Looks like the most frequent number of words in headline is 2

50% have 2700 words or less in headlines

In [None]:
# let's look at wordcount for headlines
df = clean_df
# this doesn't work
# df = df.apply(review_headline_wc=lambda x: len(x["review_headline"].str.split()))
# this doesn't work either - seems to be applying split across all headlines
# df["review_headline_wc"] = df["review_headline"].str.split().count()


df["review_headline_wc"] = df["review_headline"].apply(lambda x: len(x.split()))

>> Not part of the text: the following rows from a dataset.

-- ==== Sys2Proof/Machine/BringUp.lean ====
section
/-! DEFINITION. Package reset, ready reports, the defect map, power and cooling (R18, R289, R429-R433). -/

namespace Sys2Proof.Machine

/-- Events that come from outside the package or from its units' own tests; they outlast a package reset in the
agenda (log 4). -/
def outsideEvent : Instr → Bool
  | .evUnitReady _ | .evDefectMapVerify | .evTrainingEnd .. | .evTrainingTimeout _ | .evRegisterWrite .. |
    .evQueueSubmit .. | .evQcfgWrite .. | .evBar2Access .. | .evLockInterfaceRequest _ |
    .evStartInterfaceRequest _ | .evStopInterfaceRequest _ | .evFlr _ | .evIdeStreamKeying _ |
    .evSpdmMeasurementRequest _ | .evPtCfgWrite .. | .evPtWaysWrite .. | .evPtRateWrite .. | .evTilesetWrite .. |
    .evVfBindWrite .. | .evPwLayerBudgetWrite .. | .evPackageReset => true
  | _ => false

/-- Whether a turn outlasts a package reset. -/
def outsideTurn : Turn → Bool
  | .event i => outsideEvent i
  | _ => false

namespace State

/-! ## Package reset (R412, R429) -/

/-- What the package keeps through a reset: the flash and the counter in it, host memory, the host's own data and
what the host has received; the free-value counter, identities and key epochs go on (log 3). -/
def afterReset (s : State) : State :=
  { agenda := (s.now ++ s.agenda).filter outsideTurn, fresh := s.fresh, ids := s.ids, flash := s.flash,
    atsRefused := s.atsRefused, msix := s.msix, hostReply := s.hostReply, spdmReply := s.spdmReply,
    lode := { counter := s.lode.counter, epochs := s.lode.epochs },
    mem := { cells := s.mem.cells.filter fun (c : Nat × Byte) => 2 ^ 48 ≤ c.1 } }

/-- PACKAGE_RESET (R412, R429): reset, and its release: every link begins to train. -/
def packageReset (s : State) : State := (List.range 80).foldl (fun (a : State) n => a.enableLink n) s.afterReset

/-! ## Ready reports (R429-R431) -/

/-- A stop of the Pilot's placements may be over: waiting leases are tried again (R340). -/
def retryAll (s : State) : State := s.contexts.foldl (fun (a : State) c => a.retryLeases c.1) s

/-- UNIT_READY (R429): within 2^27 fc of reset, Lodestone within 2^28 and after the defect map is verified. -/
def unitReady (s : State) (u : UnitId) : State :=
  let late := 2 ^ 27 < s.fc
  match u with
  | .layer l => if late || 32 ≤ l then s else (s.setLayer l { s.layer l with ready := true }).retryAll
  | .port l i =>
    if late || 32 ≤ l then s
    else match (portTilesOf l)[i]? with
      | some p => (s.setLayer l { s.layer l with ports := insertNat p (s.layer l).ports }).retryAll
      | none => s
  | .base k => if late || 4 ≤ k then s else s.setStack k { s.stack k with ready := true }
  | .lodestone =>
    if 2 ^ 28 < s.fc || !s.lode.mapGood then s
    else ({ s with lode := { s.lode with ready := true } } : State).startRequest

/-- The PTIDs a 2,048-bit map sets (R431). -/
def mapBits (d : List Byte) : List Nat := (List.range 2048).filter fun i => bit (d.getD (i / 8) 0).toNat (i % 8)

/-- The defect map's DIS and PASS sets; none where Lodestone refuses it (R18, R431). -/
def defectMap (d : List Byte) : Option (List Nat × List Nat) :=
  let dis := mapBits ((d.drop 12).take 256)
  let pass := mapBits ((d.drop 268).take 256)
  if d.length < 638 || leAt d 0 4 ≠ 0x4D444C4F || wd (leAt d 4 8) ≠ Config.packageSerial ||
      !ed448Verify (Config.otelKey 0) (d.take 524) ((d.drop 524).take 114) ||
      !(dis ++ pass).all isComputeTile || pass.any (fun p => !dis.contains p) || 32 < dis.length then none
  else some (dis, pass)

/-- DEFECT_MAP_VERIFY (R431): Lodestone reports ready next, or DMFAIL stands. -/
def verifyMap (s : State) : State :=
  if s.lode.ready || s.lode.mapGood || s.lode.dmfail then s
  else match defectMap s.flash with
    | some (dis, pass) =>
      ({ s with dis, pass, lode := { s.lode with mapGood := true } } : State).post (.evUnitReady .lodestone)
    | none => { s with lode := { s.lode with dmfail := true } }

/-- BR_READY (R430). -/
def readyWord (s : State) : Word :=
  wd (((List.range 32).map fun l => b2n (s.layer l).ready * 2 ^ (16 + l)).sum +
    ((List.range 4).map fun k => b2n (s.stack k).ready * 2 ^ (12 + k)).sum +
    b2n s.lode.dmfail * 2 + b2n s.lode.ready)

/-- BR_PORT of a layer (R430). -/
def portWord (s : State) (l : Nat) : Word :=
  wd ((numbered (portTilesOf l)).map fun e => if (s.layer l).ports.contains e.2 then 2 ^ e.1 else 0).sum

/-! ## Power and cooling (R433) -/

/-- PW_LAYER. -/
def powerWord (s : State) (l : Nat) : Word :=
  let y := s.layer l
  wd (y.tj * 2 ^ 40 + y.bstate * 2 ^ 34 + b2n y.throt * 2 ^ 33 + b2n y.sleepBit * 2 ^ 32 + y.rampNext * 2 ^ 16 + y.budNext)

/-- A write of PW_LAYER: a sleep or wake request, and BUD and S from the next window; with BUD above 64 or S outside
1 to 64 nothing (R433). -/
def writePower (s : State) (l : Nat) (v : Word) : State :=
  let bud := bits v 0 7
  let ramp := bits v 16 7
  let sleep := bits v 32 1 == 1
  let y := s.layer l
  let w := s.fc / 64
  let now := y.limitsFrom ≤ w
  if 64 < bud || ramp = 0 || 64 < ramp then s
  else ((s.setLayer l { y with bud := if now then y.budNext else y.bud, ramp := if now then y.rampNext else y.ramp,
                               budNext := bud, rampNext := ramp, limitsFrom := w + 1, sleepBit := sleep }).postOnce
    (.evGovernorWindow l)).post (if sleep then .evLayerSleepRequest l else .evLayerWakeRequest l)

/-- The hottest junction of a layer is j °C: THROT from 105 on, the clocks stop at 115 (R433). -/
def setJunction (s : State) (l j : Nat) : State :=
  { s.setLayer l { s.layer l with tj := j % 256, throt := 105 ≤ j } with stopped := s.stopped || 115 ≤ j }

end State

/-- PACKAGE_RESET (R429). -/
def execEvPackageReset (s : State) : Result := .next s.packageReset
/-- UNIT_READY (R429). -/
def execEvUnitReady (u : UnitId) (s : State) : Result := .next (s.unitReady u)
/-- DEFECT_MAP_VERIFY (R431). -/
def execEvDefectMapVerify (s : State) : Result := .next s.verifyMap
/-- PW_LAYER_BUDGET_WRITE (R433): a write of PW_LAYER. -/
def execEvPwLayerBudgetWrite (l : Nat) (v : Word) (s : State) : Result := .next (s.writePower l v)
/-- THERMAL_THROTTLE (R433): TJ has risen to j, 105 or above. -/
def execEvThermalThrottle (l j : Nat) (s : State) : Result := .next (if 105 ≤ j then s.setJunction l j else s)
/-- THERMAL_TRIP (R433): TJ has risen to j, 115 or above. -/
def execEvThermalTrip (l j : Nat) (s : State) : Result := .next (if 115 ≤ j then s.setJunction l j else s)
/-- THROTTLE_RELEASE (R433): TJ has fallen to j, below 105. -/
def execEvThrottleRelease (l j : Nat) (s : State) : Result := .next (if j < 105 then s.setJunction l j else s)

end Sys2Proof.Machine
end

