/-- R135, R136: steer, merge, gate, split, unzip, zip and dup: where each unit goes by P, by the count and by the turn; a LOOPEND
at A goes on and restarts the count or the turn. -/
def Obligations.StreamRouting : Prop :=
  ∀ (s : State) (a : ElemArgs),
    (∀ u q, canTurn s 0x50 a → unitAt s.el 0 u → headed s.el 3 q → ordinaryUnit u → q.kind ≠ .loopend →
      takes (.elSteer a) s (fun o => from1 0 u.length o + from1 3 1 o)
        (if q.poi then u.map spoiled else if q.data ≠ 0 then u else [])
        (if q.poi then u.map spoiled else if q.data ≠ 0 then [] else u) s.el.run) ∧
    (∀ u q, canTurn s 0x52 a → unitAt s.el 0 u → headed s.el 3 q → ordinaryUnit u → q.kind ≠ .loopend →
      takes (.elGate a) s (fun o => from1 0 u.length o + from1 3 1 o)
        (if q.poi then u.map spoiled else if q.data ≠ 0 then u else []) [] s.el.run) ∧
    (∀ b, headed s.el 0 b → b.kind = .loopend →
      (canTurn s 0x50 a → takes (.elSteer a) s (from1 0 1) [b] [b] s.el.run) ∧
      (canTurn s 0x52 a → takes (.elGate a) s (from1 0 1) [b] [] s.el.run) ∧
      (canTurn s 0x54 a → takes (.elSplit a) s (from1 0 1) [b] [b] { s.el.run with cnt := 0 }) ∧
      (canTurn s 0x5B a → takes (.elUnzip a) s (from1 0 1) [b] [b] { s.el.run with turn := false })) ∧
    (∀ q, canTurn s 0x51 a → s.el.run.isOpen = false → headed s.el 3 q → q.kind ≠ .loopend →
      takes (.elMerge a) s (from1 3 1) (if q.poi then [{ poi := true }] else []) []
        (if q.poi then s.el.run else { s.el.run with isOpen := true, turn := decide (q.data ≠ 0) })) ∧
    (∀ u, canTurn s 0x51 a → s.el.run.isOpen = true → unitAt s.el (if s.el.run.turn then 0 else 1) u →
      takes (.elMerge a) s (from1 (if s.el.run.turn then 0 else 1) u.length) u [] { s.el.run with isOpen := false }) ∧
    (∀ u, unitAt s.el 0 u → ordinaryUnit u →
      (canTurn s 0x54 a → takes (.elSplit a) s (from1 0 u.length)
        (if s.el.run.cnt < s.el.param 0x2E 1 then u.map forwarded else [])
        (if s.el.run.cnt < s.el.param 0x2E 1 then [] else u.map forwarded) { s.el.run with cnt := s.el.run.cnt + u.length }) ∧
      (canTurn s 0x5B a → takes (.elUnzip a) s (from1 0 u.length) (if s.el.run.turn then [] else u.map forwarded)
        (if s.el.run.turn then u.map forwarded else []) { s.el.run with turn := !s.el.run.turn })) ∧
    (∀ u, canTurn s 0x5A a → unitAt s.el (if s.el.run.turn then 1 else 0) u → ordinaryUnit u →
      takes (.elZip a) s (from1 (if s.el.run.turn then 1 else 0) u.length) (u.map forwarded) []
        { s.el.run with turn := !s.el.run.turn }) ∧
    (∀ x u, canTurn s 0x5A a → s.el.run.turn = false → headed s.el 0 x → unitAt s.el 1 u → x.kind = .loopend →
      takes (.elZip a) s (fun o => from1 0 1 o + from1 1 u.length o)
        [if (u.headD {}).kind = .loopend ∧ (u.headD {}).data.toNat % 8 = x.data.toNat % 8
          then (if x.poi || (u.headD {}).poi then spoiled x else x) else spoiled x] [] s.el.run) ∧
    (∀ us : List (List Beat), canFire s ⟨0x53, a, [], 1⟩ → firstUnits s.el.copies s.el.portA = some us →
      ∃ t, exec (.elDup a) s = .next t ∧ onlyHere s t ∧ t.el.portA = s.el.portA.drop us.flatten.length ∧
        t.el.pipe = s.el.pipe ++ us.flatten.flatMap fun b =>
          issued s.el.cx (s.fc + 1) b ++ issued s.el.cy (s.fc + 1) b)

grouped = df.groupby("review_headline_wc")
print(grouped.size().describe())

grouped.size().plot(kind='bar')

In [None]:
grouped.size()

## Interesting.. I don't think Pandas is reading these rows correctly

In [None]:
df = clean_df
for index, row in df[(df["review_headline_wc"] > 2500)].head(1).iterrows():
    print(f'{index} headline: [{row["review_headline"]}]')
    print(f'{index} body: [{row["review_body"]}]')

In [None]:
clean_df.info()

# Review Body

In [None]:
df = clean_df

# now let's look at distribution of wc for review body
df["review_body_wc"] = df["review_body"].apply(lambda x: len(x.split()))

df.head()


Looks like most 50% of reviews have 6 words or less

At 75% percentile we start seeing reviews with 6+ words

In [None]:
df = clean_df

# now let's look at distribution of wc for review body
df["review_body_wc"] = df["review_body"].apply(lambda x: len(x.split()))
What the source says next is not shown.